Even if B is writable, C will not see B writes and will instead have identical dataset as the master instance A.

Setting a slave to authenticate to a master

If your master has a password via requirepass, it's trivial to configure the slave to use that password in all sync operations.

To do it on a running instance, use redis-cli and type:

config set masterauth <password>

To set it permanently, add this to your config file:

masterauth <password>

Allow writes only with N attached replicas

Starting with Redis 2.8, it is possible to configure a Redis master to accept write queries only if at least N slaves are currently connected to the master.

However, because Redis uses asynchronous replication it is not possible to ensure the slave actually received a given write, so there is always a window for data loss.

This is how the feature works:

Redis slaves ping the master every second, acknowledging the amount of replication stream processed.
Redis masters will remember the last time it received a ping from every slave.
The user can configure a minimum number of slaves that have a lag not greater than a maximum number of seconds.

If there are at least N slaves, with a lag less than M seconds, then the write will be accepted.

You may think of it as a best effort data safety mechanism, where consistency is not ensured for a given write, but at least the time window for data loss is restricted to a given number of seconds. In general bound data loss is better than unbound one.

If the conditions are not met, the master will instead reply with an error and the write will not be accepted.

There are two configuration parameters for this feature:

min-slaves-to-write <number of slaves>
min-slaves-max-lag <number of seconds>

For more information, please check the example redis.conf file shipped with the Redis source distribution.

The INFO and ROLE command

There are two Redis commands that provide a lot of information on the current replication parameters of master and slave instances. One is INFO. If the command is called with the replication argument as INFO replication only information relevant to the replication are displayed. Another more computer-friendly command is ROLE, that provides the replication status of masters and slaves together with their replication offsets, list of connected slaves and so forth.
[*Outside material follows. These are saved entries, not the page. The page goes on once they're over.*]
-- ==== Sys2Proof/Machine/Hlth.lean ====
section
/-! DEFINITION. Machine/Hlth.lean: the HLTH opcodes and the long self-test (R504, R512 to R519). -/

namespace Sys2Proof.Machine

/-! ### HLTH.STATUS and HLTH.THRESH (R518, R519) -/

/-- The eight entries of VOLTS and TEMPS. -/
def voltBytes (h : Hlth) : List Nat :=
  ((List.range 8).map fun i => u16 (h.volts.getD i 0) ++ u16 (h.voltsMin.getD i 0)).flatten

def tempBytes (h : Hlth) : List Nat :=
  ((List.range 8).map fun i => u16 (twos 2 (h.temps.getD i 0)) ++ u16 (twos 2 (h.tempsMax.getD i 0))).flatten

/-- The report; the lowest and highest values start again from the present ones. -/
def hlthStatusWork (_ : Req) (s : State) : Verdict :=
  let h := s.hlth
  .ok { s with hlth := { h with voltsMin := h.volts, tempsMax := h.temps } }
    [tlvB 0x0B01 (voltBytes h), tlvB 0x0B02 (tempBytes h), tlv 0x0B03 4 h.powerMw,
     tlv 0x0B04 4 s.mbx.discards] false

def execHlthStatus (r : Req) (s : State) : Out := .next (serve sHlthStatus r hlthStatusWork s)

def hlthThreshWork (r : Req) (s : State) : Verdict :=
  let ws := (List.range 8).map fun i => fieldAt (tlvD r 0x0B30 0) i 1
  if ws.any fun w => decide (w < 50 ∨ 105 < w) then .err stBadParam 0x0B30 []
  else .ok { s with hlth := { s.hlth with warn := ws } } [] false

def execHlthThresh (r : Req) (s : State) : Out := .next (serve sHlthThresh r hlthThreshWork s)

/-! ### HLTH.FAULTS (R512, R514) -/

/-- A log entry's 64 bytes. -/
def entryBytes (e : LogEntry) : List Nat :=
  let b := u32 e.index ++ u8 e.code ++ u8 e.unitType ++ u16 e.unit ++ u8 e.count ++ u8 e.channel ++ [0, 0] ++
    u32 e.powerOn ++ u64 e.time ++ u64 e.address ++ (e.detail ++ List.replicate 24 0).take 24 ++
    u32 e.fwVersion
  b ++ u32 (crc32c b)

/-- Entries on a page. -/
def pageEntries : Nat := 59

def hlthFaultsWork (r : Req) (s : State) : Verdict :=
  let es := s.flt.log.filter fun e => decide (tlvD r 0x0B10 0 ≤ e.index)
  let page := (es.take pageEntries).map fun e => tlvB 0x0B11 (entryBytes e)
  match es.drop pageEntries with
  | [] => .ok s page false
  | e :: _ => .ok s (page ++ [tlv 0x0B10 4 e.index]) true

def execHlthFaults (r : Req) (s : State) : Out := .next (serve sHlthFaults r hlthFaultsWork s)

/-! ### HLTH.SELFTEST (R504, R516, R517) -/

/-- The scope bit of a unit; the control processor is in none. -/
def scopeBit : UnitRef → Option Nat
  | .cell _ => some 0
  | .block _ => some 0
  | .region _ => some 1
  | .controller _ => some 2
  | .lane _ _ => some 3
  | .fabPort _ => some 3
  | .mediaPort _ => some 4
  | .sdiPort _ => some 5
  | .audioPort _ => some 6
  | .control => none

/-- Whether a test covers a unit: the test of a device reset covers all. -/
def covers (scope : Nat) (u : UnitRef) : Bool :=
  match scopeBit u with
  | some b => decide (scope = bootTest) || bitAt scope b
  | none => false

/-- The test starts. Fabric ports under test go through port-off, which their peers see. -/
def startTest (scope : Nat) (s : State) : State :=
  let ups := if bitAt scope 3 then (List.range 8).filter (linkUp s) else []
  ups.foldl (fun s p => leaveLink p 1 6 (sendPower p 2 0 s))
    { s with flt := { s.flt with selftest := some scope, testPorts := ups.map fun p => (p, fport s p) } }

def hlthSelftestWork (r : Req) (s : State) : Verdict :=
  let v := tlvD r 0x0B20 0
  if bitsAt v 8 23 ≠ 0 then .err stBadParam 0x0B20 [] else .ok (startTest v s) [] false

def execHlthSelftest (r : Req) (s : State) : Out := .next (serve sHlthSelftest r hlthSelftestWork s)

def insertUnit (u : UnitRef) : List UnitRef → List UnitRef
  | [] => [u]
  | v :: vs => if unitKey u ≤ unitKey v then u :: v :: vs else v :: insertUnit u vs

def sortUnits (us : List UnitRef) : List UnitRef := us.foldr insertUnit []

/-- A unit that fails: permanent, and code 16 counted against it (DEDUCED, assumption log 61). -/
def failUnit (s : State) (u : UnitRef) : State := countFault u 16 0xFF 0 (becomePermanent u 2 s)

/-- What comes back with a unit. -/
def unitBack (u : UnitRef) (s : State) : State :=
  match u with
  | .cell c => setCell c.val { cellAt s c.val with state := 0 } s
  | .controller n => { s with mem := { s.mem with
      trained := (List.range 8).filter fun i => decide (i = n.val) || s.mem.trained.contains i
      topGib := max s.mem.topGib (16 * ((List.range 8).filter fun i =>
        decide (i = n.val) || s.mem.trained.contains i).length) } }
  | .lane p l => modLane p.val l.val (fun x => { x with retired := false }) s
  | .fabPort p => modFport p.val (fun f => { f with state := 1 }) s
  | .sdiPort _ => sdiRefresh s
  | _ => s

/-- The units that a restored unit takes out of the map. -/
def comesBack : UnitRef → List UnitRef
  | .fabPort p => [.fabPort p, .lane p 4]
  | u => [u]

/-- A retired unit returns to service: out of the map, a recount and its events (DEDUCED, assumption log 67). -/
def restoreUnit (s : State) (u : UnitRef) : State :=
  let s1 := unitBack u { s with
    flt := { s.flt with retired := s.flt.retired.filter fun x => !(comesBack u).contains x }
    flash := { s.flash with mapDue := true } }
  raise evUnitRestored noChan (u8 (unitType u) ++ [0] ++ u16 (unitNumber u) ++ u32 (luTotal s1)) (evCapacityNow s1)

/-- The retired units that RETEST has covered: one that passes twice in succession returns. -/
def retest (scope : Nat) (failed passed : List UnitRef) (s : State) : State :=
  if bitAt scope 31 = false ∨ scope = bootTest then s
  else
    let was := s.flt.passedOnce
    let ok := sortUnits (passed.filter fun u => isRetired s u && !absentUnit s u && covers scope u)
    let back := ok.filter fun u => was.contains u
    let once := (was.filter fun u => !failed.contains u && !back.contains u) ++
      ok.filter fun u => !was.contains u
    back.foldl restoreUnit { s with flt := { s.flt with passedOnce := once } }

/-- A self-test completes with the units that failed and the retired units that passed: the summary entry and
EV_SELFTEST (DEDUCED, assumption log 41). -/
def execSelftestDone (failed passed : List UnitRef) (s : State) : Out :=
  match s.flt.selftest with
  | none => .next s
  | some scope =>
    if !s.ctl.fwRunning then .next s
    else
      let bad := sortUnits (failed.filter fun u => inService s u && covers scope u)
      let s1 := retest scope failed passed (bad.foldl failUnit s)
      let d := u8 (if bad.isEmpty then 0 else 1)
      let (i, s2) := logFault 0x21 0 0 0 0xFF 0 d s1
      .next (raise evSelftest noChan (d ++ u32 i) { s2 with flt := { s2.flt with selftest := none, testPorts := [] } })

end Sys2Proof.Machine
end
Partial resynchronizations after restarts and failovers

Since Redis 4.0, when an instance is promoted to master after a failover, it will be still able to perform a partial resynchronization with the slaves of the old master. To do so, the slave remembers the old replication ID and offset of its former master, so can provide part of the backlog to the connecting slaves even if they ask for the old replication ID.
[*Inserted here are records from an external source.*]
-- ==== Sys2Proof/Machine/Fw.lean ====
section
/-! DEFINITION. Machine/Fw.lean: the FW opcodes (R88 to R93, R140, R532). -/

namespace Sys2Proof.Machine

/-- The first 32 bytes of the header in a slot (R89). -/
def slotStart (s : State) (k : Nat) : List Nat := byteNats (memReads s.flash.bytes (slotAt k) 32)

/-- FW.INFO: the headers of both slots in one TLV of 64 bytes, the rollback counter, and the boot record (DEDUCED, assumption
log 67). -/
def fwInfoWork (_ : Req) (s : State) : Verdict :=
  .ok s [tlvB 0x0C01 (slotStart s 0 ++ slotStart s 1), tlv 0x0C02 1 s.fuses.rollback,
         tlvB 0x0C03 (recordBytes16 (bootRecord s.flash))] false

def execFwInfo (r : Req) (s : State) : Out := .next (serve sFwInfo r fwInfoWork s)

/-- Starts the write of the image in a buffer into a slot, which is unverified until the write has ended. The slot holds
the image's bytes from here on (DEDUCED, assumption log 63). -/
def startWrite (k : Nat) (b : Buf) (s : State) : State :=
  let n := headerBytes + (headerOf s.mem.dram b.addr).bodyLen
  { s with flash := { s.flash with
      writing := some k, broken := false
      bytes := memCopy s.mem.dram b.addr n s.flash.bytes (slotAt k)
      unverified := s.flash.unverified.filter (· ≠ k) ++ [k] } }

/-- FW.WRITE: the checks of R90 on the image at the buffer's start, in the buffer's size (R140; DEDUCED, assumption log
63). -/
def fwWriteWork (r : Req) (s : State) : Verdict :=
  let k := tlvD r 0x0C10 0
  if 1 < k ∨ k = s.ctl.boot.source then .err stBadParam 0x0C10 []
  else match tabGet? s.mem.bufs (tlvD r 0x0C11 0) with
    | none => .err stBadParam 0x0C11 []
    | some b =>
      let f := imageFail s s.mem.dram b.addr b.size
      if s.flash.writing.isSome then .err stBusy 0 []
      else if f ≠ 0 then .err stAuth f []
      else .ok (startWrite k b s) [] false

def execFwWrite (r : Req) (s : State) : Out := .next (serve sFwWrite r fwWriteWork s)

/-- The write of a slot and its verification end. -/
def execFwWriteDone (slot : Fin 2) (verified : Bool) (s : State) : Out :=
  if s.flash.writing = some slot.val ∧ s.flash.broken = false then
    .next (raise evFwWritten noChan (u8 slot.val ++ [0] ++ u16 (if verified then stOk else stFault))
      { s with flash := { s.flash with
          writing := none
          unverified := if verified then s.flash.unverified.filter (· ≠ slot.val) else s.flash.unverified } })
  else .next s

/-- Whether the last write of a slot verified (R140). -/
def verifiedSlot (s : State) (k : Nat) : Bool := !s.flash.unverified.contains k

/-- FW.ACTIVATE; an unverified slot has no fault log entry to name, so the detail is free (DESIGN CHOICE,
assumption log 49). -/
def fwActivateWork (r : Req) (s : State) : Verdict :=
  let k := tlvD r 0x0C10 0
  if 1 < k then .err stBadParam 0x0C10 []
  else if verifiedSlot s k then
    .ok { s with flash := writeRecord s.flash k 1 (bootRecord s.flash).bootToService } [] false
  else .err stFault (Config.freeNat s.free) []

/-- Whether FW.ACTIVATE is carried out: the device then resets into BOOT. -/
def activates (r : Req) (s : State) : Bool :=
  taken sFwActivate r s && decide (tlvD r 0x0C10 0 ≤ 1) && verifiedSlot s (tlvD r 0x0C10 0)

def execFwActivate (r : Req) (s : State) : Out :=
  let s1 := serve sFwActivate r fwActivateWork s
  .next (if activates r s then resetBoot (deliverNow r s1)
    else if taken sFwActivate r s ∧ tlvD r 0x0C10 0 ≤ 1 then { s1 with free := s1.free + 1 } else s1)

def fwRollbackWork (r : Req) (s : State) : Verdict :=
  let v := tlvD r 0x0C02 0
  if 63 < v ∨ v < s.fuses.rollback ∨ (slotHeader s 0).rollback < v ∨ (slotHeader s 1).rollback < v then
    .err stBadParam 0x0C02 []
  else .ok { s with fuses := { s.fuses with rollback := v } } [] false

def execFwRollback (r : Req) (s : State) : Out := .next (serve sFwRollback r fwRollbackWork s)

def fwBootflagWork (r : Req) (s : State) : Verdict :=
  let v := tlvD r 0x0C20 0
  let b := bootRecord s.flash
  if 1 < v then .err stBadParam 0x0C20 []
  else .ok { s with flash := writeRecord s.flash b.preferred b.trial (decide (v = 1)) } [] false

def execFwBootflag (r : Req) (s : State) : Out := .next (serve sFwBootflag r fwBootflagWork s)

end Sys2Proof.Machine
end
However the new replication ID of the promoted slave will be different, since it constitutes a different history of the data set. For example, the master can return available and can continue accepting writes for some time, so using the same replication ID in the promoted slave would violate the rule that a of replication ID and offset pair identifies only a single data set.

Moreover slaves when powered off gently and restarted, are able to store in the RDB file the information needed in order to resynchronize with their master. This is useful in case of upgrades. When this is needed, it is better to use the SHUTDOWN command in order to perform a save & quit operation on the slave.

It is not possilbe to partially resynchronize a slave that restarted via the AOF file. However the instance may be turned to RDB persistence before shutting down it, than can be restarted, and finally AOF can be enabled again.